I would vote for not forwarding all Github issue discussion to email, but letting people watch or unwatch as they desire. (watch sends email notification, unwatch does not)

https://help.github.com/articles/unwatching-repositories/

comment:12 Changed 3 months ago by cameronsmith1

I see the decision on whether to move Trac tickets and standard_name as separate. My recommendation is that we start by moving the Trac tickets. It will take a little while for people to become comfortable with the new system, and to work out kinks. We will then be in a good position to consider whether or not to move standard_name discussions too.

comment:13 Changed 3 months ago by davidhassell

I agree with just dealing with the Trac tickets first.
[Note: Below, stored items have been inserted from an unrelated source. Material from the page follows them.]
/-- **An error ends every command in the shared entry (R175),** made of the state it started in with its operands latched;
only BR.PULL keeps the BitReader. -/
theorem exec_error {i : Instr} {s t : State} {e : ErrorKind} (hc : i.isCommand = true) (h : exec i s = .next t)
    (he : t.results.status = .error e) :
    (i ≠ .brPull ∧ ∃ l, LatchedBy i s l ∧ t = { s with latched := l }.errorEntry e) ∨
      (i = .brPull ∧ t = s.errorEntryKeepingReader e) := by
  cases i <;> try (cases hc; done)
  case bwReset => exact (next_ok_ne_error h he rfl).elim
  case bwPush =>
    simp only [exec, execBwPush] at h; split at h
    · split at h
      · exact (next_ok_ne_error h he rfl).elim
      · cases h
    · cases h
  case bwFlush => exact (next_ok_ne_error h he rfl).elim
  case brOpen => exact (next_ok_ne_error h he rfl).elim
  case brPull =>
    simp only [exec, execBrPull] at h; split at h
    · split at h
      · exact (next_ok_ne_error h he rfl).elim
      · cases h; cases he; exact .inr ⟨rfl, rfl⟩
      · cases h
      · cases h
    · cases h
  case classify =>
    by_cases hl : s.src.length = s.operands.width.toNat
    · rw [execClassify_eq s hl] at h; exact (next_ok_ne_error h he rfl).elim
    · simp only [exec, execClassify, hl, if_false] at h; cases h
  case encodeRow =>
    left; refine ⟨by simp, ?_⟩
    by_cases h0 : s.operands.width.toNat = 0
    · simp only [exec, execEncodeRow, h0, if_true] at h; cases h; cases he
      exact ⟨_, by simp [LatchedBy], rfl⟩
    · by_cases hl : s.src.length = s.operands.width.toNat
      · obtain ⟨u, hu, -⟩ := execEncodeRow_spec s hl h0
        rw [hu] at h; exact (next_ok_ne_error h he rfl).elim
      · simp only [exec, execEncodeRow, h0, if_false, hl] at h; cases h
  case decodeRow =>
    left; refine ⟨by simp, ?_⟩
    by_cases h0 : s.operands.width.toNat = 0
    · simp only [exec, execDecodeRow, h0, if_true] at h; cases h; cases he
      exact ⟨_, by simp [LatchedBy], rfl⟩
    · have hsp := execDecodeRow_spec s h0
      split at hsp
      · obtain ⟨b, hb, -⟩ := hsp
        rw [hb] at h; exact (next_ok_ne_error h he rfl).elim
      · rw [hsp] at h; cases h; cases he; exact ⟨_, by simp [LatchedBy], rfl⟩
  case encodeImage =>
    left; refine ⟨by simp, ?_⟩
    by_cases hw : s.operands.raster.width.toNat = 0 ∨ s.operands.raster.height.toNat = 0
    · simp only [exec, execEncodeImage, hw, if_true] at h; cases h; cases he; exact ⟨_, by simp [LatchedBy], rfl⟩
    · by_cases hd : s.operands.depth = 8
      · by_cases hs : s.operands.raster.wellShaped = true
        · obtain ⟨u, lines, hu, -⟩ := execEncodeImage_spec s (by tauto) (by tauto) hd hs
          rw [hu] at h; exact (next_ok_ne_error h he rfl).elim
        · simp only [exec, execEncodeImage, hw, if_false, Config.depth8, hd, hs, ne_eq, not_true_eq_false] at h; cases h
      · simp only [exec, execEncodeImage, hw, if_false, Config.depth8, hd, ne_eq, not_false_eq_true, if_true] at h
        cases h; cases he; exact ⟨_, by simp [LatchedBy], rfl⟩
  case decodeImage =>
    left; refine ⟨by simp, ?_⟩
    by_cases hw : s.operands.barch.width.toNat = 0 ∨ s.operands.barch.height.toNat = 0
    · simp only [exec, execDecodeImage, hw, if_true] at h; cases h; cases he; exact ⟨_, by simp [LatchedBy], rfl⟩
    · by_cases hc : s.operands.barch.countsAgree = true
      · have hsp := execDecodeImage_spec s (by tauto) (by tauto) hc
        split at hsp
        · obtain ⟨u, hu, -⟩ := hsp
          rw [hu] at h; exact (next_ok_ne_error h he rfl).elim
        · rw [hsp] at h; cases h; cases he; exact ⟨_, by simp [LatchedBy], rfl⟩
      · simp only [exec, execDecodeImage, hw, if_false, hc] at h; cases h; cases he; exact ⟨_, by simp [LatchedBy], rfl⟩
  case serialize =>
    left; refine ⟨by simp, ?_⟩
    simp only [exec, execSerialize] at h
    split at h
    · cases h; cases he; exact ⟨_, by simp [LatchedBy], rfl⟩
    · split at h
      · split at h
        · exact (next_ok_ne_error h he rfl).elim
        · cases h; cases he; exact ⟨_, by simp [LatchedBy], rfl⟩
      · cases h; cases he; exact ⟨_, by simp [LatchedBy], rfl⟩
  case deserialize =>
    left; refine ⟨by simp, ?_⟩
    have hsp := execDeserialize_spec s
    split at hsp
    · obtain ⟨u, hu, -⟩ := hsp
      rw [hu] at h; exact (next_ok_ne_error h he rfl).elim
    · obtain ⟨l, hl, hu⟩ := hsp
      rw [hu] at h; cases h; cases he; exact ⟨_, hl, rfl⟩

end Sys2Proof.Machine
end

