/-- Settles O58: a reset that does not wait is `resetCut`, whichever of a command and an open row it ends. -/
theorem resetEndsTheRunningCommand : Obligations.ResetEndsTheRunningCommand :=
  fun s rest h =>
    ⟨s.resetCut rest, step_cut h, .resetCut s rest, rfl, rfl, rfl, rfl, rfl, fun h => step_wait rfl h⟩

end Sys2Proof.Machine
end

section
/-! PROOFS. The RowDecoder on a smaller width: a row's windows are full but for the last, and a shorter window reads the same
kind of symbol with a part of its samples. -/

namespace Sys2Proof.Machine

/-- Where a symbol of `k` samples stands, a symbol of any fewer samples is read: the first of those samples, in no more bits
(R54, R57). -/
theorem decodeSymbol_narrower {k k' : Nat} {bits rest : Bits} {i : Instr} (hk : 1 ≤ k' ∧ k' ≤ k)
    (h : decodeSymbol k bits = .ok (i, rest)) :
    ∃ i' rest', decodeSymbol k' bits = .ok (i', rest') ∧ samplesOf k' i' = (samplesOf k i).take k' ∧
      (symbolBits i').length ≤ (symbolBits i).length := by
  obtain ⟨-, -, hlen, -, h4⟩ := decodeSymbol_ok h
  have hk' : 1 ≤ k' ∧ k' ≤ 4 := ⟨hk.1, hk.2.trans h4⟩
  rcases decodeSymbol_cases h with ⟨rfl, rfl⟩ | ⟨rfl, rfl⟩ | ⟨-, -, hsym, rfl⟩
  · exact ⟨.white, rest, decodeSymbol_white hk' rest, by simp [samplesOf, hk.2], Nat.le_refl _⟩
  · exact ⟨.black, rest, decodeSymbol_black hk' rest, by simp [samplesOf, hk.2], Nat.le_refl _⟩
  · have hfew : ((samplesOf k i).take k').length = k' := by rw [List.length_take, hlen]; omega
    obtain ⟨j, hj⟩ := literalOf_isSome _ (hfew.symm ▸ hk'.1) (hfew.symm ▸ hk'.2)
    obtain ⟨hsym', hsamples, -⟩ := literalOf_facts hj k'
    have hread := decodeSymbol_literal hj (bitsOfBytes ((samplesOf k i).drop k') ++ rest)
    rw [hfew, ← List.append_assoc, ← bitsOfBytes_append, List.take_append_drop] at hread
    refine ⟨j, _, hread, hsamples, ?_⟩
    rw [hsym', hsym]
    simp only [List.length_cons, bitsOfBytes_length, hfew, hlen]
    omega

/-- A row is read window by window. -/
theorem decodeMany_cons_eq_ok {k : Nat} {ks : List Nat} {bits rest : Bits} {is : List Instr} :
    decodeMany (k :: ks) bits = .ok (is, rest) ↔
      ∃ i js mid, decodeSymbol k bits = .ok (i, mid) ∧ decodeMany ks mid = .ok (js, rest) ∧ is = i :: js := by
  constructor
  · intro h
    simp only [decodeMany] at h
    split at h
    · cases h
    · split at h
      · cases h
      · cases h
        exact ⟨_, _, _, ‹_›, ‹_›, rfl⟩
  · rintro ⟨i, js, mid, hi, hjs, rfl⟩
    simp only [decodeMany, hi, hjs]

@[simp] theorem samplesOfRow_cons (k : Nat) (ks : List Nat) (i : Instr) (is : List Instr) :
    samplesOfRow (k :: ks) (i :: is) = samplesOf k i ++ samplesOfRow ks is := rfl

/-- Where the symbols of a row of `w` samples stand, those of a row of any fewer samples are read: the first of those samples,
in no more bits. -/
theorem decodeMany_narrower {w w' : Nat} {bits rest : Bits} {is : List Instr} (hw : w' ≤ w)
    (h : decodeMany (rowWindows w) bits = .ok (is, rest)) :
    ∃ is' rest', decodeMany (rowWindows w') bits = .ok (is', rest') ∧
      samplesOfRow (rowWindows w') is' = (samplesOfRow (rowWindows w) is).take w' ∧
      (is'.flatMap symbolBits).length ≤ (is.flatMap symbolBits).length := by
  induction w using Nat.strongRecOn generalizing w' bits is with
  | ind w ih =>
    by_cases h0 : w' = 0
    · subst h0; exact ⟨[], bits, rfl, rfl, Nat.zero_le _⟩
    · rw [rowWindows_pos (w := w) (by omega)] at h ⊢
      rw [rowWindows_pos (w := w') (by omega)]
      obtain ⟨i, js, mid, hi, hjs, rfl⟩ := decodeMany_cons_eq_ok.mp h
      obtain ⟨-, -, hlen, -⟩ := decodeSymbol_ok hi
      simp only [samplesOfRow_cons, List.take_append, hlen, List.flatMap_cons, List.length_append]
      by_cases h4 : w' ≤ 4
      · obtain ⟨i', mid', hi', hsamples, hbits⟩ := decodeSymbol_narrower (k' := min 4 w') (by omega) hi
        have hlast : rowWindows (w' - 4) = [] := by rw [Nat.sub_eq_zero_of_le h4, rowWindows_zero]
        rw [hlast]
        refine ⟨[i'], mid', decodeMany_cons_eq_ok.mpr ⟨i', [], mid', hi', rfl, rfl⟩, ?_, ?_⟩
        · rw [samplesOfRow_cons, hsamples, Nat.min_eq_right h4, show w' - min 4 w = 0 by omega]; rfl
        · rw [List.flatMap_singleton]; omega
      · have hfull : min 4 w = 4 ∧ min 4 w' = 4 := by omega
        rw [hfull.1] at hi hlen ⊢
        rw [hfull.2]
        obtain ⟨js', rest', hjs', hsamples, hbits⟩ := ih (w - 4) (by omega) (w' := w' - 4) (by omega) hjs
        refine ⟨i :: js', rest', decodeMany_cons_eq_ok.mpr ⟨i, js', mid, hi, hjs', rfl⟩, ?_, ?_⟩
        · rw [samplesOfRow_cons, hsamples, List.take_of_length_le (l := samplesOf 4 i) (by omega)]
        · rw [List.flatMap_cons, List.length_append]; omega

/-- Settles O33: the decoder reads the shorter row off the bits of the longer one. -/
theorem smallerWidthDecodesAPrefix : Obligations.SmallerWidthDecodesAPrefix := by
  intro s s' t h hok hsrc h0 hle
  obtain ⟨-, is, rest, hd, hdec⟩ := execDecodeRow_ok h hok
  obtain ⟨is', rest', hd', hsamples, hbits⟩ := decodeMany_narrower hle hd
  rw [← hsrc] at hd'
  obtain ⟨u, hu, hdec'⟩ := execDecodeRow_reads h0 hd'
  refine ⟨u, hu, hdec'.status, by rw [hdec'.dst, hdec.dst, hsamples], ?_⟩
  rw [hdec'.consumed, hdec.consumed, ceilDiv, ceilDiv]
  omega

end Sys2Proof.Machine
end

section
/-! PROOFS. The commands above the BitPacker level answer a function of their operands, SRC and MAGIC. -/

namespace Sys2Proof.Machine

/-! ### What each command answers when it ends OK -/

/-- A command that ends OK has passed its checks. -/
theorem commandStatus_of_ok {i : Instr} {s t : State} (hc : i.isCommand = true) (h : exec i s = .next t)
    (hok : t.results.status = .ok) : commandStatus s i = .next .ok := by
  rw [← exec_statusOf hc]
  exact statusOf_eq_next.mpr ⟨t, h, hok⟩

/-- ENCODE_IMAGE answers the flag and the line of each row (R131). -/
theorem execEncodeImage_ok {s t : State} (h : exec .encodeImage s = .next t) (hok : t.results.status = .ok) :
    ∃ lines, List.Forall₂ EncodedLine s.operands.raster.rows lines ∧ t.results.resBarch =
      { width := s.operands.raster.width, height := s.operands.raster.height,
        flags := s.operands.raster.rows.map fun row => (classifyRow row).verdict, lines := lines } := by
  have hst := commandStatus_of_ok rfl h hok
  simp only [commandStatus] at hst
  split_ifs at hst with h0 hd hs <;> cases hst
  obtain ⟨hw, hh⟩ := not_or.mp h0
  obtain ⟨u, lines, hu, hl, -⟩ := execEncodeImage_spec s hw hh (not_not.mp hd) hs
  rw [hu] at h
  cases h
  exact ⟨lines, hl, rfl⟩

/-- DECODE_IMAGE answers what its lines decode to (R134). -/
theorem execDecodeImage_ok {s t : State} (h : exec .decodeImage s = .next t) (hok : t.results.status = .ok) :
    ∃ rows, lineRows s.operands.barch.width.toNat (s.operands.barch.flags.zip s.operands.barch.lines) = .ok rows ∧
      t.results.resRaster = { width := s.operands.barch.width, height := s.operands.barch.height, rows := rows } := by
  have hst := commandStatus_of_ok rfl h hok
  simp only [commandStatus] at hst
  split_ifs at hst with h0 hc
  · cases hst
  · obtain ⟨hw, hh⟩ := not_or.mp h0
    have hspec := execDecodeImage_spec s hw hh hc
    cases hl : lineRows s.operands.barch.width.toNat (s.operands.barch.flags.zip s.operands.barch.lines) with
    | error e => rw [hl] at hst; cases hst
    | ok rows =>
      rw [hl] at hspec
      obtain ⟨u, hu, -⟩ := hspec
      rw [hu] at h
      cases h
      exact ⟨rows, rfl, rfl⟩
  · cases hst

/-- SERIALIZE answers the image's container (R145, R148). -/
theorem execSerialize_ok {s t : State} (h : exec .serialize s = .next t) (hok : t.results.status = .ok) :
    t.dst = containerBytes s.magic s.operands.barch := by
  have hst := commandStatus_of_ok rfl h hok
  simp only [commandStatus] at hst
  split_ifs at hst with h0 hm <;> cases hst
  obtain ⟨hw, hh⟩ := not_or.mp h0
  rw [execSerialize_wellShaped hw hh hm] at h
  cases h
  rfl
I'm not sure about making it possible to turn off a discussion by "un-watching" it in github. I think that the all github activity should be automatically copied to the CF metadata mailing list, just like the current Trac activity is. I believe that it is important for all potentially interested parties to get a chance to see all parts of a discussion.

All the best,

Daivd

comment:14 Changed 3 months ago by lowry

I totally agree with David. I have never used github but am very interested in CF, especially Standard Name discussions. As I'm unlikely to use github in the future a total switch to github with no e-mail alerts could alienate me from CF.

Cheers, Roy.

comment:15 Changed 3 months ago by jonathan

Comments from Dave Blodgett posted at https://github.com/cf-convention/cf-conventions/issues/106

@rsignell-usgs has urged me to comment on the [thread related to GitHub and it’s use in place of trac](https://cf-trac.llnl.gov/trac/ticket/160#comment:11). I don’t have a trac account and couldn’t figure out how to sign up, so I've decided to respond in github to demonstrate what it's about. As someone who uses GitHub extensively for project planning/management, as a source code repository, and as a registry for development of an in-process OGC standard, I don’t think it’s worth debating the merits of github’s community facilitation model. Rather, the discussion should be how this community wants to migrate its existing activities to GitHub and how the community wants to leverage the github infrastructure.

A few points to note about github's functionality that may be of use to the community.

  1. The CF email list should probably live on near term, at some level, and repeating GitHub notifications through the list is fine. That said, this is the last email list I’m on and I REALLY wish it would move to a searchable indexed list of issues, as I’d like to get the conversations out in the open and not buried in email formatting and archived inboxes. [Subscribing is really easy!](https://help.github.com/articles/watching-repositories/) [Joining github is too!](https://github.com/join)
  1. [Github issues](https://guides.github.com/features/issues/) work just like email if you want to use them that way. Once you’ve [watched a repository](https://help.github.com/articles/watching-repositories/), you [can respond directly](https://github.com/blog/811-reply-to-comments-from-email) to an issue email and your comment shows up in the issue’s discussion.
  1. Using GitHub is easy if you don’t care to use all the software repository features, e.g. branches. [There’s super simple wiki functionality,](https://guides.github.com/features/wikis/) [forking a project](https://guides.github.com/activities/forking/) and [editing documents in the browser](https://github.com/blog/844-forking-with-the-edit-button) are super simple and you don’t need to know all the complexities behind it.
  1. A lot more cool stuff can be done... and things can get kind of out of hand... [peruse the back issues here](https://github.com/twhiteaker/netCDF-CF-simple-geometry/issues) or [just check out this cherry bomb of a 60-comment thread!](https://github.com/twhiteaker/netCDF-CF-simple-geometry/issues/40)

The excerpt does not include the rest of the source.